Professor Desai, on sabbatical this past year, was shortlisted for the Booker Award for her Fasting, Feasting. Professor Lightman was named Guest Editor of McGraw-Hill’s annual collection of best American essays. He was also a Convocation Speaker at Clarkson University, the keynote speaker at a Wellesley College conference on Origins, and a featured speaker at the Jerusalem International Book Fair. Professor Kanigel was a member of the Advisory Committee for the Society for the History of Technology. He also spoke at the American Society of Journalists and Authors on Trends and Techniques in Narrative Nonfiction. His Alfred and Julia Hill Lecture at the University of Tennessee, The Perils of Popularizing Science, was published as a booklet by the School of Journalism at the University of Tennessee. Professor Lee’s novel Water Marked was excerpted in Essence magazine.

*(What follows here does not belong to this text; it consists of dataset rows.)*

/-- The vector's message goes out, or waits in the pending-bit array while its table entry is masked. -/
def State.msixSend (s : State) (v : Nat) : State :=
  if bitAt (s.reg (msixTable + 16 * v + 12)) 0 then { s with host.msixPend := insertNat v s.host.msixPend }
  else s.emit (.msix v)

/-- A tail write or event signals its vector (R450). -/
def State.signal (s : State) (v : Nat) : State :=
  if s.host.msixHold.contains v then { s with host.msixDue := insertNat v s.host.msixDue }
  else
    let s := s.msixSend v
    if s.holdoff v = 0 then s else { s with host.msixHold := insertNat v s.host.msixHold }

/-! Host memory as the device reads and writes it. -/

def State.hostRead (s : State) (a n : Nat) : List Byte := s.host.mem.readN a n
def State.hostNum (s : State) (a n : Nat) : Nat := s.host.mem.num a n
/-- 64-byte units that a write covers whole. -/
def wholeUnits (a n : Nat) : List Nat :=
  let lo := ceilDiv a 64
  (List.range ((a + n) / 64 - lo)).map (lo + ·)
/-- 64-byte units that a range touches. -/
def unitsOf (a n : Nat) : List Nat :=
  if n = 0 then [] else (List.range ((a + n - 1) / 64 - a / 64 + 1)).map (a / 64 + ·)

def State.hostWrite (s : State) (a : Nat) (bs : List Byte) : State :=
  { s with host.mem := s.host.mem.writeN a bs,
           host.poison := s.host.poison.filter fun u => !(wholeUnits a bs.length).contains u }

/-! Records (R291). -/

/-- The fields of a fault record that vary; the rest is filled in when it is written. -/
structure FRec where
  code : Nat
  ctx : Nat := 0
  source : Nat := 5
  die : Nat := 0xFF
  tile : Nat := 0xFF
  ltile : Nat := 0xFF
  unit : Nat := 0xFF
  line : Nat := 0xFFFF
  cat : Nat := 0xFFFF
  iter : Nat := 0
  c0 : Nat := 0
  c1 : Nat := 0
  c2 : Nat := 0
  c3 : Nat := 0
  c4 : Nat := 0
  check : Nat := 0
  step : Nat := 0
  deriving DecidableEq, Repr

/-- The 64 bytes of a record with its sequence number and time stamp (R291). -/
def FRec.bytes (r : FRec) (seq time : Nat) : List Byte :=
  let b := bytesLE 2 r.code ++ bytesLE 1 (r.ctx % 4) ++ bytesLE 1 r.source ++ bytesLE 1 r.die ++ bytesLE 1 r.tile ++
    bytesLE 1 r.ltile ++ bytesLE 1 r.unit ++ bytesLE 2 r.line ++ bytesLE 2 r.cat ++ bytesLE 4 r.iter ++
    bytesLE 4 r.c0 ++ bytesLE 4 r.c1 ++ bytesLE 4 r.c2 ++ bytesLE 4 r.c3 ++ bytesLE 4 r.c4 ++ bytesLE 2 r.check ++
    bytesLE 2 0 ++ bytesLE 8 r.step ++ bytesLE 8 time ++ bytesLE 4 seq
  b ++ bytesLE 4 (crc32c b)

/-- TILE of R291 for a position row * 8 + column: the same number. -/
def FRec.at (r : FRec) (k : Nat) (lt : Nat) : FRec := { r with die := k / 48, tile := k % 48, ltile := lt }

/-- Size of a ring of context c: 2 to the LOG2 field at bit `lo` of HST_RING_CFG (R454). -/
def State.ringSize (s : State) (c : Ctx) (lo : Nat) : Nat := 2 ^ s.regField (hstCtx c 8) lo 4

/-- Entries between head and tail, indices modulo 2^32 (R441). -/
def ringUsed (head tail : Nat) : Nat := (tail + 2 ^ 32 - head) % 2 ^ 32

def idxNext (i : Nat) : Nat := (i + 1) % 2 ^ 32

/-- A base register pair of context c: its block offset in the HST page. -/
def State.hstBase (s : State) (c : Ctx) (o : Nat) : Nat := s.reg64 (hstCtx c o)

def State.ringBase (s : State) (c : Ctx) : Nat := s.hstBase c 0x10
def State.cplBase (s : State) (c : Ctx) : Nat := s.hstBase c 0x18
def State.almBase (s : State) (c : Ctx) : Nat := s.hstBase c 0x20
def State.fltBase (s : State) (c : Ctx) : Nat := s.hstBase c 0x28
def State.winBase (s : State) (c : Ctx) : Nat := s.hstBase c 0x30
def State.winSize (s : State) (c : Ctx) : Nat := s.hstBase c 0x38
def State.pltBase (s : State) (c : Ctx) : Nat := s.hstBase c 0x40
def State.pltSize (s : State) (c : Ctx) : Nat := s.hstBase c 0x48
def State.inBase (s : State) (c : Ctx) : Nat := s.hstBase c 0x50
def State.inSize (s : State) (c : Ctx) : Nat := s.hstBase c 0x58

/-- The tail block of a context (R442). -/
def State.writeTails (s : State) (c : Ctx) : State :=
  let x := s.cxt c
  s.hostWrite (s.cplBase c) (bytesLE 4 x.cplTail ++ bytesLE 4 x.almTail ++ bytesLE 4 x.fltTail ++ List.replicate 52 0#8)

/-- SEQ and TIME of the record about to be written: the sequence counts records from 1 (R291, R444). -/
def State.nextRec (s : State) (r : FRec) : List Byte := r.bytes (s.host.seq + 1) (Config.timeNs s.free)

/-- The record number taken. -/
def State.tookRec (s : State) : State := { s with host.seq := (s.host.seq + 1) % 2 ^ 32, free := s.free + 1 }
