/-- Memory initialization has built the map and the stack is in it (R306). -/
def State.stackUp (s : State) (st : Nat) : Bool := bitAt (s.reg stkMapCfg) 31 && s.mapStacks.contains st

/-- The block of the physical channel that serves a channel, in its STK page (R510). -/
def State.chBlock (s : State) (ch : Nat) : Nat := pgSTK (ch / 16) + 0x100 + 0x10 * (s.chan ch).inst

/-- The physical channel that serves row `row` of a channel: the spare for the rows that a sweep has copied (R315). -/
def State.rowInst (s : State) (ch row : Nat) : Nat :=
  match (s.stackSt (ch / 16)).sweep with
  | some (l, next) => if l = ch % 16 ∧ row < next then 16 else (s.chan ch).inst
  | none => (s.chan ch).inst

/-- The block of the physical channel that serves a row, in its STK page. -/
def State.rowBlock (s : State) (ch row : Nat) : Nat := pgSTK (ch / 16) + 0x100 + 0x10 * s.rowInst ch row

/-- Key of a bank group of a physical channel. -/
def grpKey (st inst g : Nat) : Nat := 4 * (17 * st + inst) + g

/-- Key of a row of a channel. -/
def rowKey (ch lrow : Nat) : Nat := ch * 2 ^ 21 + lrow

/-- COORD2 of R325. -/
def memCoord (ch bank : Nat) : Nat := ch / 16 * 2 ^ 24 + ch % 16 * 2 ^ 16 + bank

/-! Holds. -/

/-- A refresh starts: it holds the channel and lowers the postponement (R310). -/
def State.refreshStart (s : State) (ch : Nat) : State :=
  (s.modChan ch fun c => { c with hold := some .refresh, post := c.post - 1 }).countEvent (pgSTK (ch / 16))

/-- A retraining starts (R314). -/
def State.retrainStart (s : State) (ch : Nat) : State :=
  (s.modChan ch fun c => { c with hold := some .retrain }).countEvent (pgSTK (ch / 16))

/-- A due hold of a free channel starts, retraining first (R322). -/
def State.holdNext (s : State) (ch : Nat) : State :=
  let c := s.chan ch
  if c.hold.isSome then s
  else if c.due.contains .retrain then (s.modChan ch fun c => { c with due := c.due.filter (· != .retrain) }).retrainStart ch
  else if c.due.contains .refresh then (s.modChan ch fun c => { c with due := c.due.filter (· != .refresh) }).refreshStart ch
  else s

/-- A hold falls due. -/
def State.holdDue (s : State) (ch : Nat) (h : Hold) : State :=
  (s.modChan ch fun c => { c with due := if c.due.contains h then c.due else c.due ++ [h] }).holdNext ch

/-- REFRESH_INTERVAL: the postponement rises; at 8 a refresh is due (R310). -/
def execRefreshInterval (ch : Nat) (s : State) : Host.Outcome State Fault Refusal :=
  .next (if s.stackUp (ch / 16) then
    let s := s.modChan ch fun c => { c with post := c.post + 1 }
    if 8 ≤ (s.chan ch).post then s.holdDue ch .refresh else s
  else s)

/-- A channel that a quiet window may refresh: not 8 intervals ahead and free (R311). -/
def State.mayPull (s : State) (ch : Nat) : Bool := decide (-8 < (s.chan ch).post) && (s.chan ch).hold.isNone

/-- REFRESH_ISSUE: in a quiet window, at most 4 channels of the stack at a time, in ascending order (R311). -/
def execRefreshIssue (ch : Nat) (s : State) : Host.Outcome State Fault Refusal :=
  .next (
    let st := ch / 16
    let busy := (List.range 16).filter fun l => (s.chan (16 * st + l)).hold = some .refresh
    if s.stackUp st && decide (0 < (s.stackSt st).windows) && s.mayPull ch && decide (busy.length < 4) &&
        (List.range (ch % 16)).all fun l => !s.mayPull (16 * st + l)
    then s.refreshStart ch else s)
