/-! AMM. -/

/-- Trim may split the pass into row blocks of 4,096 (R261). -/
def State.splits (s : State) (x : LCtx) : Bool :=
  (match (s.cxt x.c).prog with
    | some p => p.trim
    | none => false) && x.l.op == 0x22 && x.l.trimOk && !x.l.bit 4 && decide (8192 ≤ (s.desc x.c (x.l.s 0)).e 1)


def State.ammPass (s : State) (x : LCtx) : Pass :=
  let d0 := s.desc x.c (x.l.s 0)
  let nn (a : Nat) : Nat := match s.expected x (bankKey a (nth 0 0 x.l.banksOf)) with
    | some t => (s.desc x.c t.cat).weightN t.transpose
    | none => 0
  let w := formWidth (x.l.f 4 1)
  { final := x.l.bit 9, red := if x.l.bit 9 then x.l.f 13 2 else 0, masked := x.l.bit 15,
    prof := s.profile x.k x.c (x.l.f 10 3), rows := x.rows (d0.e 1),
    cols := x.l.arrays.flatMap fun a =>
      ((List.range w).map fun c => 64 * x.l.f 32 16 + a * w + c).filter fun n => decide (n < nn a) }

/-- K indices of the slab. -/
def State.ammKs (s : State) (x : LCtx) : List Nat :=
  let d0 := s.desc x.c (x.l.s 0)
  let j := x.l.f 16 16
  (List.range (min 64 (d0.e 0 - 64 * j))).map (64 * j + ·)

/-- The array that computes column n, and the column's place in it (R108). -/
def LCtx.colPlace (x : LCtx) (n : Nat) : Nat × Nat :=
  let w := formWidth (x.l.f 4 1)
  ((n - 64 * x.l.f 32 16) / w, (n - 64 * x.l.f 32 16) % w)

/-- The first bank of the pass that serves column n. -/
def State.bankOf (s : State) (x : LCtx) (n : Nat) : Bank :=
  (s.tile x.on).bank (bankKey (x.colPlace n).1 (nth 0 0 x.l.banksOf))

/-- Weights of column n in ascending k, with its block scales, from the tile's banks (R108). -/
def State.columnOf (s : State) (x : LCtx) (n : Nat) : List Nat × List Nat :=
  let (a, c) := x.colPlace n
  (x.l.banksOf.flatMap fun b => nth [] c ((s.tile x.on).bank (bankKey a b)).cols, nth [] c (s.bankOf x n).scales)

/-- Activations of row i of the slab, in ascending k. -/
def State.ammActs (s : State) (x : LCtx) (i : Nat) : List Nat :=
  let d0 := s.desc x.c (x.l.s 0)
  (s.ammKs x).map fun k => s.elRaw x.v d0 (k + d0.e 0 * i)

/-- Block scales of row i of the slab. -/
def State.ammScales (s : State) (x : LCtx) (i : Nat) : List Nat :=
  let d0 := s.desc x.c (x.l.s 0)
  if d0.isMX then ((s.ammKs x).filter fun k => k % 32 = 0).map fun k => s.mxScale x.v d0 (k + d0.e 0 * i) else []

/-- The slab result of row i and column n (R122). -/
def State.ammSlab (s : State) (x : LCtx) (ups : List Upset) (i : Nat) (row xa : List Nat) (n : Nat) : Nat :=
  let d0 := s.desc x.c (x.l.s 0)
  let col := s.columnOf x n
  let b := s.bankOf x n
  let sw := match b.tag with
    | some t => t.scale
    | none => 0
  slabRun (accBits ups i n) (productBits ups i n) d0.fmt b.fmt (row.zip col.1) d0.scale sw xa col.2
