/-- A helper takes row block b of the donor's pass: it runs there, with the weights that the donor's tags name and the donor's charge (R118,
R262, R287). -/
def State.takeBlock (s : State) (k h : Nat) (c : Ctx) (r : Running) (b : Nat) (ups : List Upset) (tc : Nat) : State :=
  let x := s.runCtx k h (some b) r
  let f := s.fxOf x
  match (s.lineReads f.reads ups).fetch x ups with
  | (s, none) => s
  | (s, some f) =>
    match s.passRun x f ups 0 tc with
    | (s, none) => s
    | (s, some (_, arb)) =>
      (s.modPass k c fun r => { r with trim := r.trim.dropLast }).modTile h fun t =>
        { t with helping := some (k, b),
                 running := t.running ++ [{ r with no := 0, reads := [], writes := [], wbits := [], posts := [], remote := none,
                                                   release := false, flags := Flags.none, arb := arb, blocks := [b], trim := [] }] }

/-- TRIM_BLOCK_TAKE (R262, R287): the highest untaken block. -/
def execTrimBlockTake (donor helper : TileId) (c : Ctx) (ups : List Upset) (s : State) (tc : Nat := 0) : Host.Outcome State Fault Refusal :=
  .next (match s.physOf donor, s.physOf helper with
  | some k, some h =>
    match s.passOf k c with
    | none => s
    | some r =>
      let fit := r.pcost == 0 || (decide ((s.die (k / 48)).powerQ = []) && s.fits (k / 48) r.pcost)
      match r.trim.getLast? with
      | none => s
      | some b => if k ≠ h ∧ k / 48 = h / 48 ∧ s.canHelp h = true ∧ fit = true ∧ s.anyHalt = false then s.takeBlock k h c r b ups tc else s
  | _, _ => s)

/-! EPH_STALL. -/

/-- EPH_STALL: a head line that cannot issue, for whatever slip, has waited past the limit (R270, R313). -/
def execEphStall (t : TileId) (c : Ctx) (s : State) : Host.Outcome State Fault Refusal :=
  .next (match s.physOf t with
  | none => s
  | some k =>
    let x := s.lctx k c
    let f := s.fxOf x
    if s.seqLine k c && !(s.cxt c).paused &&
        (s.tileHalted k || s.islandStopped k || (s.stallOf x f).isSome || !s.granted x || s.inputWait x f) then
      s.kill c { x.frec 0x0806 2 0 0xFFFF with c0 := ((s.tctx k c).unmet x.l.waits).getD 0 }
    else s)

end Sys2Proof.Machine
end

She gave many public readings from her new novel in Cambridge, Washington D.C., Detroit and Ann Arbor. She was also featured in interviews published in Callaloo magazine and the collection, Black Fiction Writers on Writing (Avon Books). Dr. Barrett co-chaired the admissions committee for the Comparative Media Studies Program, served on the CMS Steering Committee, the Institute Classroom Advisory Committee, and the Governing Board of the Communications Forum. He is also the General Editor of the MIT Press Series on Digital Communication that was cited by ACS for special distinction. Dr. Faery gave the keynote address at a writing conference at the University of Connecticut, and she was featured speaker at the Cambridge Forum. Professor Klingenstein received the Certificate of Merit from the Counsel General of Germany for distinguished literary criticism. For his 1999 novel, Forever Peace, which won the Hugo award last year, Professor Haldeman won the Nebula and John W. Campbell awards this year. He was also the featured speaker at several conventions, including the World Science Fiction Convention in Melbourne.